Несмотря на высокий процент гибели дрожжевых клеток во время замораживания и оттаивания, культуры удавалось консервировать при помощи лиофилизации. Это объясняется тем, что процесс высушивания происходит при сравнительно высоких температурах (от —15 до —20°), при которых процент гибели в результате замораживания и оттаивания невелик. В культурах дрожжей, высушенных при комнатной температуре, после их увлажнения также имеются живые клетки. Возможность хранения в высушенном состоянии представляет большой интерес для лабораторных исследований, для пивоварения и хлебопечения, а также для всех отраслей промышленности, связанных со сбраживанием. К 1950 г. в Национальной коллекции типовых культур было собрано и хранилось 405 культур 61 рода дрожжей и плесневых грибов. Все они были лиофилизированы и в таком виде хранятся уже длительное время (около 13 лет). Метод этот, однако, сопряжен с некоторым риском.

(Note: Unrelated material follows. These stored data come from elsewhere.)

/-! ### The instructions (R302 to R305) -/

/-- A fault of a barrier instruction: at the lowest participating lane, with DONEMASK 0 (R303). (DEDUCED, log 34.) -/
def barTrap (c : Cause) (sub acc ga : Nat) : Trap := { Trap.whole c sub 0 with acc := acc, addr := ga }

/-- The object that a pair names for a thread (R299, R302). -/
def State.barObject (s : State) (t : ThreadId) (ga : Nat) (a : Acc) : Except Trap Loc :=
  if ga % 16 ≠ 0 then .error (barTrap .bound 4 a.code (s.effGa t ga))
  else
    match s.resolve t ga a with
    | .error f => .error (barTrap f.cause f.sub a.code f.addr)
    | .ok p => .ok p.loc

/-- The object of a barrier instruction but BINIT; one that is initialised where its scope cannot be faults (R299). (DEDUCED, log 40.) -/
def State.barChecked (s : State) (t : ThreadId) (ga : Nat) (a : Acc) : Except Trap Loc :=
  match s.barObject t ga a with
  | .error tr => .error tr
  | .ok o =>
    if (s.bar o).valid && !barPlaceOk o (s.bar o).scope then .error (barTrap .prot 5 a.code (s.effGa t ga)) else .ok o

/-- The object that a request credits is not initialised where its scope cannot be (R299, R311, R350). (DESIGN CHOICE, log 81.) -/
def State.barAgrees (s : State) (t : ThreadId) (bar : Bool) (ga : Nat) : Option Trap :=
  if !bar then none
  else
    match s.resolve t ga .credit with
    | .error _ => none
    | .ok p =>
      if (s.bar p.loc).valid && !barPlaceOk p.loc (s.bar p.loc).scope then some (engineTrap .prot 5 6 (s.effGa t ga)) else none

/-- BINIT's update, with its effect on the drop list (R303, R306); of its checks the count comes first, then the place, then the drop
list. (DEDUCED, log 40; DESIGN CHOICE, log 81.) -/
def State.binit (s : State) (w : WaveId) (o : Loc) (ga scope n : Nat) (drop : Bool) : Except Trap State :=
  let b := s.blk w.blk
  if 2 ^ 20 ≤ n then .error (barTrap .bound 8 3 0)
  else if !barPlaceOk o scope then .error (barTrap .prot 5 3 ga)
  else if drop && !b.listed o && Nat.ble dropMax b.drops.length then .error (barTrap .bound 5 3 ga)
  else
    match s.barUpdate o (.init scope n drop) with
    | .error n => .error (barTrap .bound n 3 ga)
    | .ok s => .ok (s.updBlk w.blk fun b =>
        let others := b.drops.filter fun d => decide (d.obj ≠ o)
        if !drop then { b with drops := others }
        else if b.listed o then { b with drops := b.drops.map fun d => if d.obj = o then { d with mask := 0 } else d }
        else { b with drops := b.drops ++ [{ obj := o, mask := 0 }] })

/-- The operands of a barrier instruction. -/
def barUse (a : Src) (b : List Rd) (k : Word) : Use := { rds := Rd.pair 1 a false :: b, dst := none, k := k }

/-- The effect of an update on a wave, or its fault. -/
def State.barDone (s : State) (x : Iss) (u : Use) (r : Except Trap State) : WOut :=
  match r with
  | .error tr => .trap tr s
  | .ok s => s.finish x u x.lanes [] 0

/-- BINIT (R303). -/
def execBinit (x : FA) (s : State) : Host.Outcome State Fault Refusal :=
  let u := barUse x.a [Rd.ss 2 x.b .n32] (x.ext.getD 0)
  s.issueOps (.binit x) u fun w vals s =>
    let l := nth 0 w.lanes 0
    match s.barObject (w.wid.thread l) (vals 1 l) .atomic with
    | .error tr => .trap tr s
    | .ok o => s.barDone w u (s.binit w.wid o (s.effGa (w.wid.thread l) (vals 1 l)) (x.hd.md.toNat % 8) (vals 2 l) (x.hd.md.getLsbD 3))

/-- Threads wait for the arrival of their BARV (R303). (DEDUCED, log 39.) -/
def State.holdArrival (s : State) (x : Iss) (o : Loc) (ga : Nat) : State :=
  let id_ := s.nextId
  let s : State := { s with
    arrivals := mput s.arrivals id_
      { wid := x.wid, lanes := x.lanes, obj := o, ga := ga, awaits := s.unacked x.wid.blk, pc := x.pc, len := x.len }
    nextId := id_ + 1 }
  s.updThreads x.wid x.lanes fun t => { t with wait := .onArrival id_ }

/-- BARV: the commit at the object's scope, then the arrival (R303); when acknowledgements are awaited, the interval ends with the
arrival (R93). (DEDUCED, log 39.) -/
def execBarv (x : FA) (s : State) : Host.Outcome State Fault Refusal :=
  let u := barUse x.a [] (x.ext.getD 0)
  s.issueOps (.barv x) u fun w vals s =>
    let l := nth 0 w.lanes 0
    let ga := vals 1 l
    match s.barChecked (w.wid.thread l) ga .atomic with
    | .error tr => .trap tr s
    | .ok o =>
      let scope := min (s.bar o).scope 5
      let waits := decide (scope = 5 ∧ s.unacked w.wid.blk ≠ [])
      let t := s.orderLoads w.wid
      match if waits then t.commitMoves w.wid scope else t.commit w.wid scope with
      | none => .trap (wbovf w 0) s
      | some s =>
        if waits then s.finish w u w.lanes [] 0 |> fun r =>
          match r with
          | .done s => .done (s.holdArrival w o (s.effGa (w.wid.thread l) ga))
          | r => r
        else
          match s.arriveAt w.wid o with
          | .error n => .trap (barTrap .bound n 3 (s.effGa (w.wid.thread l) ga)) s
          | .ok s => s.finish w u w.lanes [] 0
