-- ==== Sys2Proof/Machine/Calendar.lean ====
section
/-! DEFINITION. Pod time, the calendar and its slots, the queue region, and the lane maps of the ports (spec/14_port_engine.md R388 to R395; spec/15_optical_circuits.md R417, R418, R422 to R428). -/

namespace Sys2Proof.Machine

open Sys2Proof

/-! ### Ports -/

/-- (DEDUCED, log 11.) -/
def State.port (s : State) (p : Nat) : Port := mget Port.reset s.pe.ports p
def State.updPort (s : State) (p : Nat) (f : Port → Port) : State :=
  { s with pe := { s.pe with ports := mput s.pe.ports p (f (s.port p)) } }

/-- Lane maps of a port towards a peer (R418). (DEDUCED, log 11.) -/
def Port.tx (p : Port) (d : Nat) : BitVec 16 := mget 0xFFFF p.txmap d
/-- (DEDUCED, log 11.) -/
def Port.rx (p : Port) (d : Nat) : BitVec 16 := mget 0xFFFF p.rxmap d

/-- A stream number lies before another (R419). -/
def seqBefore (a b : BitVec 32) : Bool := (a - b).msb

/-- The map of a stream flit: the one that came into force last before it (R422). -/
def mapAt (cur : BitVec 16) : List (BitVec 32 × BitVec 16) → BitVec 32 → BitVec 16
  | [], _ => cur
  | (q, old) :: t, f => if seqBefore f q then mapAt old t f else cur

/-- The lanes of a flit sent to a peer, and of one received from it, by its stream number (R422). -/
def Port.txAt (p : Port) (d : Nat) (q : BitVec 32) : BitVec 16 := mapAt (p.tx d) (mget [] p.txold d) q
def Port.rxAt (p : Port) (d : Nat) (q : BitVec 32) : BitVec 16 := mapAt (p.rx d) (mget [] p.rxold d) q

/-- Maps that no flit of the last 2³⁰ was sent under are forgotten, so that stream numbers compare as they were meant. -/
def keepOld (now : BitVec 32) (olds : List (BitVec 32 × BitVec 16)) : List (BitVec 32 × BitVec 16) :=
  olds.filter fun e => seqBefore (now - 0x40000000) e.1

/-- The channel of a circuit between two packages, and the output at which light of a channel leaves a plane's router (R417). -/
def channelOf (a b : Nat) : Nat := (a + b) % 64
def routerOut (a c : Nat) : Nat := (c + 64 - a % 64) % 64

/-- The lanes of a map, ascending, and the lane of the unit `u` of a sequence (R420). -/
def lanesOf (m : BitVec 16) : List Nat := (List.range 16).filter m.getLsbD
def unitLane (m : BitVec 16) (u : Nat) : Nat := nth 0 (lanesOf m) (u % (lanesOf m).length)

/-- The cached profile of a lane for a peer; the spec gives one that was never trained no values but its channel (R425). (DESIGN
CHOICE, log 10.) -/
def Port.profile (p : Port) (own d k : Nat) : Profile :=
  (mfind p.profiles (16 * d + k)).getD { equaliser := 0, phase := 0, channel := channelOf own d }

/-- The receiver loads the profiles of the lanes of its receive map (R425). -/
def Port.load (p : Port) (own d : Nat) : Port := { p with loaded := (lanesOf (p.rx d)).map fun k => (k, p.profile own d k) }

Большая часть первоначальной популяции клеток гибнет в процессе лиофилизации, а у оставшихся в живых могут произойти тяжелые биохимические изменения. Аткинс и др. изучали действие быстрого замораживания с последующей лиофилизацией в высоком вакууме на культурах пивных дрожжей (S. cerevisiae). Во всех культурах в течение трех месяцев после обработки можно было обнаружить живые клетки. Процент выживших клеток, однако, был очень низким — зачастую погибало 99,98% клеток. При культивировании выживших клеток получили удивительно много разновидностей. Например, у одной разновидности наблюдалась пониженная способность синтезировать пантотенат и слабый рост в среде, лишенной витаминов B1 и В6, тогда как у другой — полное прекращение роста в среде, в которой отсутствовали пантотенат, инозит и витамины B1 и В6. Некоторые же культуры лиофилизированных клеток приобретали способность размножаться в отсутствие различных факторов роста. В связи с этим Аткинс и др. считали необходимым перед консервацией испытывать действие лиофилизации на каждый вид дрожжей в отдельности. Практическая необходимость в изучении влияния процесса замораживания и оттаивания на дрожжевые клетки утратила свою остроту, поскольку был разработан удовлетворительный способ хранения культур в течение 1—3 лет при комнатной температуре под слоем минерального масла. Однако многие основные проблемы остались нерешенными.